_Saved data entries_:
>>
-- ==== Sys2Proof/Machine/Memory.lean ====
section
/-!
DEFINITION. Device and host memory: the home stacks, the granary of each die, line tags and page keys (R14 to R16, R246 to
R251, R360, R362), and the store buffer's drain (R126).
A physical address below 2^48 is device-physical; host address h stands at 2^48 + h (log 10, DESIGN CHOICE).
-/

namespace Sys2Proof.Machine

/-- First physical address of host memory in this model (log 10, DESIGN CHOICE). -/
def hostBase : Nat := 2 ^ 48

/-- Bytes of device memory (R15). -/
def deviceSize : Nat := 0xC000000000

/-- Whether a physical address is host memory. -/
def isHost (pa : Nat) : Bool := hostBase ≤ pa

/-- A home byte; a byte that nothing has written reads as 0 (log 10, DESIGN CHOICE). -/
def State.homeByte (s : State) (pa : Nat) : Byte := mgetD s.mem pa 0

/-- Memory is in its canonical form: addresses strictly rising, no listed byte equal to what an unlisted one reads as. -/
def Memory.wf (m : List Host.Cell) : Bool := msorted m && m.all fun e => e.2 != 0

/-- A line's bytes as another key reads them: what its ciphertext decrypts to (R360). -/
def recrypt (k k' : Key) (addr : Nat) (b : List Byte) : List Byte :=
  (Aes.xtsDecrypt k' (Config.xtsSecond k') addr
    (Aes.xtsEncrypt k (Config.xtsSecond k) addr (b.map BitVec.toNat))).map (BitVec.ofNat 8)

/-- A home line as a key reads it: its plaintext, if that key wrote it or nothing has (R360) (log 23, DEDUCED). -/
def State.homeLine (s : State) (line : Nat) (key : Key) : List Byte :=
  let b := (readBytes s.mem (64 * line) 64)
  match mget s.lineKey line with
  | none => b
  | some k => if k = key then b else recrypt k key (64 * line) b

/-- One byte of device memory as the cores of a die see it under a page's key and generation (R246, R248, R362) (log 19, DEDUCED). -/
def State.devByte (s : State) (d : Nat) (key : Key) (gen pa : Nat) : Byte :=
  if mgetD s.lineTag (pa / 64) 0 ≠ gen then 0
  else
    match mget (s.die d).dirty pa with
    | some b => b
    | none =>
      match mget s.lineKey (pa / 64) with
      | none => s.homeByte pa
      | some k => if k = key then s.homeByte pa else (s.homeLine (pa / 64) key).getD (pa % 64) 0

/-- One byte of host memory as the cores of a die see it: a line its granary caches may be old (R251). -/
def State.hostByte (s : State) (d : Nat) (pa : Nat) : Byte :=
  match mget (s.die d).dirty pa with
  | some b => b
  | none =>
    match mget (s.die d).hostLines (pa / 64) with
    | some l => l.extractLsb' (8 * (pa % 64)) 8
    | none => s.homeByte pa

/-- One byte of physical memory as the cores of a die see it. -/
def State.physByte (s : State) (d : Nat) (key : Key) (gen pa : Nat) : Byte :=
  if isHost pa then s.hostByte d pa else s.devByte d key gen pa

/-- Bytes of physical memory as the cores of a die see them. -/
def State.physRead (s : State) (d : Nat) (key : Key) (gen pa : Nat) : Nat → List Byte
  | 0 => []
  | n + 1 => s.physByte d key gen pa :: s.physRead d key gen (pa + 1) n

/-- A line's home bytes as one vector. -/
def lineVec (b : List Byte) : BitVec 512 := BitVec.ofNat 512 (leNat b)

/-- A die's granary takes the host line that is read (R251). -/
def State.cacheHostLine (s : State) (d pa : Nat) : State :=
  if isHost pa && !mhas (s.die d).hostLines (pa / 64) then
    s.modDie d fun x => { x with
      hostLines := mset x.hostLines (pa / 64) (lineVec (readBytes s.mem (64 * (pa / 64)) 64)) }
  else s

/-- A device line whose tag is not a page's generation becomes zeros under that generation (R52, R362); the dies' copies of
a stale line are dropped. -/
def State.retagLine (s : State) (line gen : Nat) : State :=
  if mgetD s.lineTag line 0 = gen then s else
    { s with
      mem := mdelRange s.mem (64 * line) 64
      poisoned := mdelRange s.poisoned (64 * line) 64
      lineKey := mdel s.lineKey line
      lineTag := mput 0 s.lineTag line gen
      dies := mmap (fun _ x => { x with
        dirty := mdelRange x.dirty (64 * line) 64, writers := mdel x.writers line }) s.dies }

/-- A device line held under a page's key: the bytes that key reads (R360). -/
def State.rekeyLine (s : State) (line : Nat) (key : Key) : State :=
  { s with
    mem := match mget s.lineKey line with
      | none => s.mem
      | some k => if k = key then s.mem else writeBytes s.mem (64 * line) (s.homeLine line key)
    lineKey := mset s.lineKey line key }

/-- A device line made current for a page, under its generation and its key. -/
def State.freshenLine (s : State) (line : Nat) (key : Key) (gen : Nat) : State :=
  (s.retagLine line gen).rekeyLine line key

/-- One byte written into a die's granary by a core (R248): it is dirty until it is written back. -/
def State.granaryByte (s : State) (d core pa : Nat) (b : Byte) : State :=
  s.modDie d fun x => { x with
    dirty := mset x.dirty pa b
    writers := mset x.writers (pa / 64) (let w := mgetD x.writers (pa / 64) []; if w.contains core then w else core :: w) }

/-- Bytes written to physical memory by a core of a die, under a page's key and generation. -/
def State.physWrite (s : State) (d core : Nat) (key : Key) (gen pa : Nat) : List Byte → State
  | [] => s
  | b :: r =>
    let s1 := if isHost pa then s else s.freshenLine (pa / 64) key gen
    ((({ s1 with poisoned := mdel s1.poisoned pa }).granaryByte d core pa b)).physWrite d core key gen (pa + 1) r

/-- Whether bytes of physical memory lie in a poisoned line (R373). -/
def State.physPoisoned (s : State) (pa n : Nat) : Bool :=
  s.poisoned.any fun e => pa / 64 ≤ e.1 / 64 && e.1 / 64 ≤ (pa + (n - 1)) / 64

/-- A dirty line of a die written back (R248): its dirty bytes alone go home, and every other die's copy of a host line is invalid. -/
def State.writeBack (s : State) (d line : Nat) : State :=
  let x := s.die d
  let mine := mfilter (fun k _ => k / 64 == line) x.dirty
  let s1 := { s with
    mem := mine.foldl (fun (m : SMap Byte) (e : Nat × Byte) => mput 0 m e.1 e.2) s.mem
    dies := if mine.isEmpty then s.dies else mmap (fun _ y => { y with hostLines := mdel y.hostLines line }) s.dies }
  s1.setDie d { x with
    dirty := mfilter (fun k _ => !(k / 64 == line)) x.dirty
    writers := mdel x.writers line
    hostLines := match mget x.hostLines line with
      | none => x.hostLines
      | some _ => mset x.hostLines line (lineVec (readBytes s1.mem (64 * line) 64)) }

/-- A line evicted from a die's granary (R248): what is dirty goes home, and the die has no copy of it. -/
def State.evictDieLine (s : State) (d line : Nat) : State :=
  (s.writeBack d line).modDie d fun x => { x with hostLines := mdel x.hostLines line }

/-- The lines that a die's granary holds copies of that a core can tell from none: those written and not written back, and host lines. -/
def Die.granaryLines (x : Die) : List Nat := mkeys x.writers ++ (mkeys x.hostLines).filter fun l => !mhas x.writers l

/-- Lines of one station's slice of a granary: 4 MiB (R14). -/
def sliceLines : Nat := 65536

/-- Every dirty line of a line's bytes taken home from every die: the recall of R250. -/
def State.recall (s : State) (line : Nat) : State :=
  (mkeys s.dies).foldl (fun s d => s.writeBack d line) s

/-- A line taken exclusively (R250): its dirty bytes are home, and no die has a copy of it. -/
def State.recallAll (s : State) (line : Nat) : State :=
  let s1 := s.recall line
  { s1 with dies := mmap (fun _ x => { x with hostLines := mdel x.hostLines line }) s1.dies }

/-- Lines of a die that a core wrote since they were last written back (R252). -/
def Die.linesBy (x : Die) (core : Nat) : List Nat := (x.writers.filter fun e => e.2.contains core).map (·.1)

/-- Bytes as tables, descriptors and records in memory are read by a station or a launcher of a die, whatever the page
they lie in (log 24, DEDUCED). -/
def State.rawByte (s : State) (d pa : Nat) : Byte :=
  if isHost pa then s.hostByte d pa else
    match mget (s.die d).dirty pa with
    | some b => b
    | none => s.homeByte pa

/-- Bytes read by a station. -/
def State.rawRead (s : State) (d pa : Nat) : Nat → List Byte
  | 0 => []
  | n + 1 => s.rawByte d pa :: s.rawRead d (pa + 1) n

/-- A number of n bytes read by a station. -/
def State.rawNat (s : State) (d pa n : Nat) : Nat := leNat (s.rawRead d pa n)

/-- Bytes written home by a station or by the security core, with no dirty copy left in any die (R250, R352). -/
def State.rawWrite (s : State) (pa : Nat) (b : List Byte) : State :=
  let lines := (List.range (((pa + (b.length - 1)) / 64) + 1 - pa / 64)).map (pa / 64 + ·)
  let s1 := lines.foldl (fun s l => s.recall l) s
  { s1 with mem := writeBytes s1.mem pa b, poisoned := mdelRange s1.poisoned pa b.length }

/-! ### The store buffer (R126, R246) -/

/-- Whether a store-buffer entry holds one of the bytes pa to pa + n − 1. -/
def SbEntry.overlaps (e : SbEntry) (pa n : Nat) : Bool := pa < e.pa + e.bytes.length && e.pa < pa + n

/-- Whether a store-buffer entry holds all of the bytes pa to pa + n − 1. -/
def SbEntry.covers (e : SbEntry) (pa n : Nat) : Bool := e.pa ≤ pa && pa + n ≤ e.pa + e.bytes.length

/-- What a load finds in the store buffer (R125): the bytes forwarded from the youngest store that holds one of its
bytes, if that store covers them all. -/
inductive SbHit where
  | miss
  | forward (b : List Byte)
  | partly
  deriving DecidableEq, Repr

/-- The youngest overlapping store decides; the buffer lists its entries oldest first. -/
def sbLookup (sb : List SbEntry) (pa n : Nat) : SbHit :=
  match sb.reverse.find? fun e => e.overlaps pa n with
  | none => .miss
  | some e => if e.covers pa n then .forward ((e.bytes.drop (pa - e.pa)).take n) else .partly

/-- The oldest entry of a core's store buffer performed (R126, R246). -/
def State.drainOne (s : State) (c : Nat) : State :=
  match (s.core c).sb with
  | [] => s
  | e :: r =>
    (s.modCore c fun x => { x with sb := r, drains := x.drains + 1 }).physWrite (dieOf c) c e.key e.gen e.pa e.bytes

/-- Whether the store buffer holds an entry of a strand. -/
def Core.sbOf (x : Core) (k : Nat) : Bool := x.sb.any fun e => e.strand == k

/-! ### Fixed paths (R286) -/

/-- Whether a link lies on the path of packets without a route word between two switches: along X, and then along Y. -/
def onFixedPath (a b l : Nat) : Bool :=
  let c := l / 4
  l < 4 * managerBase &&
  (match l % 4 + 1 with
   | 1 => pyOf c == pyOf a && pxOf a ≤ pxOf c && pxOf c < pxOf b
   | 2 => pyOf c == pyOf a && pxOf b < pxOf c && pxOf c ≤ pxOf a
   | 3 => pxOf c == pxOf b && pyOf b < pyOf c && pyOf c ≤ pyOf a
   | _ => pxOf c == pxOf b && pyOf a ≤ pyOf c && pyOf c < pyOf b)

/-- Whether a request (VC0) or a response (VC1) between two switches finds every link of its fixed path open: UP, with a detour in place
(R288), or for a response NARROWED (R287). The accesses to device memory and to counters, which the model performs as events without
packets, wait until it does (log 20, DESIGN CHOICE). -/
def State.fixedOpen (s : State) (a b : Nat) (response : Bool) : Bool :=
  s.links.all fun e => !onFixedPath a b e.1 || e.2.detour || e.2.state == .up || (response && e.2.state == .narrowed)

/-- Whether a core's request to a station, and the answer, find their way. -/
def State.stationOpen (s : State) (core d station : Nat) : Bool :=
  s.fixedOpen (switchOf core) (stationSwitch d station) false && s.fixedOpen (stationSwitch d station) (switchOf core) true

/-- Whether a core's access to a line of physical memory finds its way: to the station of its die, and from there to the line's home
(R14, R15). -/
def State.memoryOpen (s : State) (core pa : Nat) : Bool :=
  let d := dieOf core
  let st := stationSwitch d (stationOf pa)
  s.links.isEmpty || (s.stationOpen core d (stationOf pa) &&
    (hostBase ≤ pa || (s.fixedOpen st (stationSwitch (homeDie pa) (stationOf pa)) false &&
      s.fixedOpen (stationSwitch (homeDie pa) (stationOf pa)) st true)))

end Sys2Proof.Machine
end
<<
>>
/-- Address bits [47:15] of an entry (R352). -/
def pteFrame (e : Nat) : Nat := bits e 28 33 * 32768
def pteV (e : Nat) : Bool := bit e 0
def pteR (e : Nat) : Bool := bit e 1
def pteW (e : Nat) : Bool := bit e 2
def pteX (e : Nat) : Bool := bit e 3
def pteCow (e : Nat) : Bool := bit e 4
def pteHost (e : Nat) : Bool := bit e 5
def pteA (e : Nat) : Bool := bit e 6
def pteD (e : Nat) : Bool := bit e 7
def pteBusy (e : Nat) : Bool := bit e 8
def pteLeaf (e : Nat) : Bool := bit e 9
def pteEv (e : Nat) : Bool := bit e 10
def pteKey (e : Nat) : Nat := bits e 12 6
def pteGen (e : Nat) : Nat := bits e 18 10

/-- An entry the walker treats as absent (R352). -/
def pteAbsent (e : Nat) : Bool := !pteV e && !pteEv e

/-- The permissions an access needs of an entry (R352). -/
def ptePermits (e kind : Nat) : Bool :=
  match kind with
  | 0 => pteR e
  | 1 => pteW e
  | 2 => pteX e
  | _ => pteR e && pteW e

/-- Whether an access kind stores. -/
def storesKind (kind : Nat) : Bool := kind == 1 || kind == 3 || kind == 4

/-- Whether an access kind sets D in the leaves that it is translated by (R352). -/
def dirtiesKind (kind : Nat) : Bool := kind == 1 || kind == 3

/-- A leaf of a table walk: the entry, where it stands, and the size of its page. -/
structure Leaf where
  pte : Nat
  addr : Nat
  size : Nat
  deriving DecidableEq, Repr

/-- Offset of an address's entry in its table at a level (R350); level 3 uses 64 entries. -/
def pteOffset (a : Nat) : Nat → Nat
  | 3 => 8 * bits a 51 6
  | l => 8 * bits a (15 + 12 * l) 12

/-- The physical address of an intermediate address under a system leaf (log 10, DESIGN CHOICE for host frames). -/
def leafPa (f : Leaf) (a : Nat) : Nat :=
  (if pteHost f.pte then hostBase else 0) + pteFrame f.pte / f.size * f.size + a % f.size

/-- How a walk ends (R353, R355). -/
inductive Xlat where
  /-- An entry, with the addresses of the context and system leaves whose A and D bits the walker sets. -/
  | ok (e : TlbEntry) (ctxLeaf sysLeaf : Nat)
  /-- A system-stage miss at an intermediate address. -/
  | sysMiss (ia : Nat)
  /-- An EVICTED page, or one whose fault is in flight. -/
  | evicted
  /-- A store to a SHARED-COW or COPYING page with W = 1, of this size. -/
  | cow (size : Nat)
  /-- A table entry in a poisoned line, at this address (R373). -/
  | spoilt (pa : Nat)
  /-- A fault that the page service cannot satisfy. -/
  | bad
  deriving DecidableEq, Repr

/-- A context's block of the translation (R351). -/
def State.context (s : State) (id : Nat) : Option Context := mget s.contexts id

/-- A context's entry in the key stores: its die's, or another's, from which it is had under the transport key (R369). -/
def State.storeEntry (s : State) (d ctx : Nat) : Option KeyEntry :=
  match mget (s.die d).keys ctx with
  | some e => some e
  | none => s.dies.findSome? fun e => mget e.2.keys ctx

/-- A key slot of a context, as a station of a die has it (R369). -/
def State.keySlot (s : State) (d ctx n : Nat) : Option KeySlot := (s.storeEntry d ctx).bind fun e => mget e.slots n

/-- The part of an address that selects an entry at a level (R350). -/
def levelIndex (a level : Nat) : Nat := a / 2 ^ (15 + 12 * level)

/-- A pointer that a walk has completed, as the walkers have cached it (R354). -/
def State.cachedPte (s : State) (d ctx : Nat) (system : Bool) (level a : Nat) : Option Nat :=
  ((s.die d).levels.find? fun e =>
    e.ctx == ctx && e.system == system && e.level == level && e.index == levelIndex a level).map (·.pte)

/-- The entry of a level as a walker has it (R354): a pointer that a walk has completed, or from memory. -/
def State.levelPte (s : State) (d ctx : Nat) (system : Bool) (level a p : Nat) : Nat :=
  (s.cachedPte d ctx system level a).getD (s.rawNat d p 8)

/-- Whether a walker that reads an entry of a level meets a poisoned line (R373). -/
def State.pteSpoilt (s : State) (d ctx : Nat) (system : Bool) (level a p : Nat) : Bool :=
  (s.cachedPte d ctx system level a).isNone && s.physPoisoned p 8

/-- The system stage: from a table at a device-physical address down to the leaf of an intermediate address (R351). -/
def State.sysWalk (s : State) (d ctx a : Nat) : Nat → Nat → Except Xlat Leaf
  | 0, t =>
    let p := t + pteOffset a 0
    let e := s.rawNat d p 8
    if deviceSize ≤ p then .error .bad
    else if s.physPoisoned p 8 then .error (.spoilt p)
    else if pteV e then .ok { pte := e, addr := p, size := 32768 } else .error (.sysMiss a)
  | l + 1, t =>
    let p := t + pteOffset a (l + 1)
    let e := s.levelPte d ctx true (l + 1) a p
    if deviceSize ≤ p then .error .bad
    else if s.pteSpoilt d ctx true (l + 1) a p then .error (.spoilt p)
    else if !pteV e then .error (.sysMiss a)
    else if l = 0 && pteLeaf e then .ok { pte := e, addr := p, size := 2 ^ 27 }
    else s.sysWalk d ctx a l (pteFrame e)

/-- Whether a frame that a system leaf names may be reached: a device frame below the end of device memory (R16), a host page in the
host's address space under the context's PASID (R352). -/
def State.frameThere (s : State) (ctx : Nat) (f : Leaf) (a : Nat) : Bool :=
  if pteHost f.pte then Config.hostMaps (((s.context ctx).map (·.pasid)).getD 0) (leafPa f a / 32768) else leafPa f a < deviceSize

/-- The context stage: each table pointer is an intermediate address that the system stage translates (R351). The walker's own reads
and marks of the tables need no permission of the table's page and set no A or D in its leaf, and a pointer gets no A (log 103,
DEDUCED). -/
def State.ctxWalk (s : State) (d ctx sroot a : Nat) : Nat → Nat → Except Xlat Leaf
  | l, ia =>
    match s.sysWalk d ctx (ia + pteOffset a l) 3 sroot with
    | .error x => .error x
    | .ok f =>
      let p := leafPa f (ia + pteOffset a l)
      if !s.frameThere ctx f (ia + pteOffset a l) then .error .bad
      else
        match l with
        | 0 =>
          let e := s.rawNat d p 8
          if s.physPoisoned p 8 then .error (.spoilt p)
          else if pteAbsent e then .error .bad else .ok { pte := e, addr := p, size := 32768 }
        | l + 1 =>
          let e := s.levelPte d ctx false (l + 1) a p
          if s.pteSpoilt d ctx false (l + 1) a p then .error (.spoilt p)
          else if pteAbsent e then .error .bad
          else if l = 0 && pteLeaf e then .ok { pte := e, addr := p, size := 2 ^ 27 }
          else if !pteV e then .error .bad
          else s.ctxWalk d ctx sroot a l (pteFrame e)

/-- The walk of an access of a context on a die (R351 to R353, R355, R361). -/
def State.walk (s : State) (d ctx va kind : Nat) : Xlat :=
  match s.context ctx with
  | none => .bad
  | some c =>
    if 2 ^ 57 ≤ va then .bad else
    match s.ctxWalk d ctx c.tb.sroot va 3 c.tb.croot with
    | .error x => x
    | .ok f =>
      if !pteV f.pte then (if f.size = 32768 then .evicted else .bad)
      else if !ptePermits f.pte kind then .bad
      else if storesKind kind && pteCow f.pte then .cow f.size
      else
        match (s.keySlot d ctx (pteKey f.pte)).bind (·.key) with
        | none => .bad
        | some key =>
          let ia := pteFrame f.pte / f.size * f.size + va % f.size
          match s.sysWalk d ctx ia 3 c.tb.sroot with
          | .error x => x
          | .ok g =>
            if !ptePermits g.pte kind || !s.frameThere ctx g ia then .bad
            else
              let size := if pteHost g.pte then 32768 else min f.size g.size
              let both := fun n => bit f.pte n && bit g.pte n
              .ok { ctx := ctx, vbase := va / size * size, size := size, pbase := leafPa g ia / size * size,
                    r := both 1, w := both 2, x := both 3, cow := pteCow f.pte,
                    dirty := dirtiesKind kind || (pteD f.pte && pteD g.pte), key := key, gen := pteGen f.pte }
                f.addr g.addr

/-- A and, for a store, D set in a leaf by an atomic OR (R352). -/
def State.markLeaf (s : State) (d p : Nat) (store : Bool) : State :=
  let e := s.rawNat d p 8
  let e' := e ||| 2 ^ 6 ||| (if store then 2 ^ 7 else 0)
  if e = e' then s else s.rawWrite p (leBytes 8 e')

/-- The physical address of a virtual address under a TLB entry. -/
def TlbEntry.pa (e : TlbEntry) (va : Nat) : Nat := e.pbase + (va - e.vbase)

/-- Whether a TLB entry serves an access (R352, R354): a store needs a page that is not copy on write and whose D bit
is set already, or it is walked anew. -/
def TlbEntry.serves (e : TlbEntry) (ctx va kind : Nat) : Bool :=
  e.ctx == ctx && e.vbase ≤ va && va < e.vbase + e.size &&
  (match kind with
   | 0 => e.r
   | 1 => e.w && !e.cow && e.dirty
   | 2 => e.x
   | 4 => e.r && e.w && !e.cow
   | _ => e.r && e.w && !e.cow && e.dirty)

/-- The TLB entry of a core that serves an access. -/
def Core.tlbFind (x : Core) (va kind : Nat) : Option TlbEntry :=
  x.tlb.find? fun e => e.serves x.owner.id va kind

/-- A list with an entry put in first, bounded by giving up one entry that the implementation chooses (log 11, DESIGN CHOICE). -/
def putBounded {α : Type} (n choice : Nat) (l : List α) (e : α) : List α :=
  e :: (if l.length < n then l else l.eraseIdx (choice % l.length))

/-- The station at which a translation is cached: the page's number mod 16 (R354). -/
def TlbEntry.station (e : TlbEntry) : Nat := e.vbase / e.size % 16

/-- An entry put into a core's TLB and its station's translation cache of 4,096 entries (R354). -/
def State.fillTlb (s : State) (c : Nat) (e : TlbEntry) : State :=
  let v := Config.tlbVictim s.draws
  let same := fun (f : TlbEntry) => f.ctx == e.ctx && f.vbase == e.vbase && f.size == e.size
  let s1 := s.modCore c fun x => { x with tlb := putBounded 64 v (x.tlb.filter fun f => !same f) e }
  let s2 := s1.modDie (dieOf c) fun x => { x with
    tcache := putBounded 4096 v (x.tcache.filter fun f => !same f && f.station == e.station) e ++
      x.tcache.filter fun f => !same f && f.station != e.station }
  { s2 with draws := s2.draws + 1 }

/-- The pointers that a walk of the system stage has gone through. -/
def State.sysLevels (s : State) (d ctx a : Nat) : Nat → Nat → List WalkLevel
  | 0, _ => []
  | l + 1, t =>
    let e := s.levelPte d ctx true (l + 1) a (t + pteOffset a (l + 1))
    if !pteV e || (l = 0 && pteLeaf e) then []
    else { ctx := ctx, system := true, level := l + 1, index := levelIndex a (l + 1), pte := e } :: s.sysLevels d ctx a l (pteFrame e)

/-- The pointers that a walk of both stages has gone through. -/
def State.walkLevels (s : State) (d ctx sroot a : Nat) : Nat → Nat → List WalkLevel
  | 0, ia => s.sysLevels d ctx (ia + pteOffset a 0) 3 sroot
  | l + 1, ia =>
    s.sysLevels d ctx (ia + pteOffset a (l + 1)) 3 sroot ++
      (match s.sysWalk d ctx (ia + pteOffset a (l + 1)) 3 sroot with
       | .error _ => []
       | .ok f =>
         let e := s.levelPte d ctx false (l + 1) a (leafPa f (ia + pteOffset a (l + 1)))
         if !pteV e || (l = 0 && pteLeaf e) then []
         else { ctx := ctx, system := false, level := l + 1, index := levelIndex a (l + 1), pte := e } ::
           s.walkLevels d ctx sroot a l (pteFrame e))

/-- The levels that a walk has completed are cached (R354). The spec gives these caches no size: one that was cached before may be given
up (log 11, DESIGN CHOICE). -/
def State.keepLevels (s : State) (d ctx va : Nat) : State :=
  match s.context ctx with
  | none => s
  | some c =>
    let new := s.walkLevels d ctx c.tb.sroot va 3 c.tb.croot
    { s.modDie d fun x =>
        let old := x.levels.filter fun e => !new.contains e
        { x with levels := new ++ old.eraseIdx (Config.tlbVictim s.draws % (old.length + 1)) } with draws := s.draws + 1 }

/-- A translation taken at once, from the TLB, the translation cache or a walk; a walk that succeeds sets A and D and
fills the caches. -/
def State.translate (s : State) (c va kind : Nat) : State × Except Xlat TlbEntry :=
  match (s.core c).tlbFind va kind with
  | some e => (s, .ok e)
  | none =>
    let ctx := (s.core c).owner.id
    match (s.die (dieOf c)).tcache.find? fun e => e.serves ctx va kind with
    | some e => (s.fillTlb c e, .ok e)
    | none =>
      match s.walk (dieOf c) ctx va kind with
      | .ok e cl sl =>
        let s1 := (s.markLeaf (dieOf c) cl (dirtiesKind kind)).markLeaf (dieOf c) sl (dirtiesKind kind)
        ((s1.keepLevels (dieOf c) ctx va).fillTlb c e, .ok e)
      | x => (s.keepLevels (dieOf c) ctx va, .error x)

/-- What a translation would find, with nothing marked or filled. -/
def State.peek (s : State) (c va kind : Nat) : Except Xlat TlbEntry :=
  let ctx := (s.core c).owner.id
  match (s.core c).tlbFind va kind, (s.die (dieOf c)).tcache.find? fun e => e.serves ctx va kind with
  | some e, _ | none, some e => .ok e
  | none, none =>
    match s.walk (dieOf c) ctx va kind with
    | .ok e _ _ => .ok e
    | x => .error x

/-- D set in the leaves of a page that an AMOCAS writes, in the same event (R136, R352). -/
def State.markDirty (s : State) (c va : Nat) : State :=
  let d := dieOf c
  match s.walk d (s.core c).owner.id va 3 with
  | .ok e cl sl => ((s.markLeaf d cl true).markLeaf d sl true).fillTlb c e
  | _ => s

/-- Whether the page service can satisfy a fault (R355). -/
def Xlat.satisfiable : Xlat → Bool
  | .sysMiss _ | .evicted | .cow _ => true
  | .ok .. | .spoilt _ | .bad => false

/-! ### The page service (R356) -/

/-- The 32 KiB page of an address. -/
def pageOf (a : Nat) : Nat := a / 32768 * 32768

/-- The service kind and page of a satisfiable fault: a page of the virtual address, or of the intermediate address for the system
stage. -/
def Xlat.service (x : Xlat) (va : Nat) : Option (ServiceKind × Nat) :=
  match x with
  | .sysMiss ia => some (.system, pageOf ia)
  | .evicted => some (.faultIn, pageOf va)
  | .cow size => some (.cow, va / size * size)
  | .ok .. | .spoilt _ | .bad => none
<<
_YOUR GOAL_: Report the count of lines in the entries that contain the string "hostBase", and nothing besides it.

_SOLUTION TO THIS TASK_: 4